▶ INSTRUCTIONS FOR THE TASK
Output only the lines below from the one containing "operations (44_display.md). -/" to the one containing "theorem pixel_flipPixel (fb", exactly as written, both ends kept.

----- INFORMATION SUPPLIED

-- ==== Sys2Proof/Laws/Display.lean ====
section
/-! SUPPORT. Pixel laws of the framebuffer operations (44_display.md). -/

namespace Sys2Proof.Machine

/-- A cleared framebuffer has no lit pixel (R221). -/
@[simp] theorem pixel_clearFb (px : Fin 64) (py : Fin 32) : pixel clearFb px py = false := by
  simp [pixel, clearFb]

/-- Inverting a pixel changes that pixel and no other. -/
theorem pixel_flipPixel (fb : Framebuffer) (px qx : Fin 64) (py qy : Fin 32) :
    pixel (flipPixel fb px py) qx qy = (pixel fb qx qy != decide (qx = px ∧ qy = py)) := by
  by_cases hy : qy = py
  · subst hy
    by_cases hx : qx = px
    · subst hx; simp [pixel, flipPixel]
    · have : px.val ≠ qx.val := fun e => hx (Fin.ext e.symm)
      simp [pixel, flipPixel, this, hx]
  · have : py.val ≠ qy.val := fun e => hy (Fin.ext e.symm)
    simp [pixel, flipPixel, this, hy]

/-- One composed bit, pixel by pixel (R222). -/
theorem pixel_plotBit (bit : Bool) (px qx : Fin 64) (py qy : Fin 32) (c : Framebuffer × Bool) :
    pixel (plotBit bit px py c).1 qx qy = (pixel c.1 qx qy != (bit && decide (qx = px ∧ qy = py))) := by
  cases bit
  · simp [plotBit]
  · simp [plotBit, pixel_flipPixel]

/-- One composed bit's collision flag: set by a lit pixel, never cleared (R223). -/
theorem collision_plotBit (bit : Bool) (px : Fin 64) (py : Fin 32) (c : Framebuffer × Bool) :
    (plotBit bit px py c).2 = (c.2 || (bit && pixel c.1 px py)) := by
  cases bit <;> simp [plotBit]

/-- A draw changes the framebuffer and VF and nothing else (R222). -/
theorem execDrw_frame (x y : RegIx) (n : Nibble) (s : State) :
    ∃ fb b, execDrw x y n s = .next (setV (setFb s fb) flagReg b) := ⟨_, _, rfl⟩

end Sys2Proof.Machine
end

----------

▶ TASK ANSWER
/-! SUPPORT. Pixel laws of the framebuffer operations (44_display.md). -/

namespace Sys2Proof.Machine

/-- A cleared framebuffer has no lit pixel (R221). -/
@[simp] theorem pixel_clearFb (px : Fin 64) (py : Fin 32) : pixel clearFb px py = false := by
  simp [pixel, clearFb]

/-- Inverting a pixel changes that pixel and no other. -/
theorem pixel_flipPixel (fb : Framebuffer) (px qx : Fin 64) (py qy : Fin 32) :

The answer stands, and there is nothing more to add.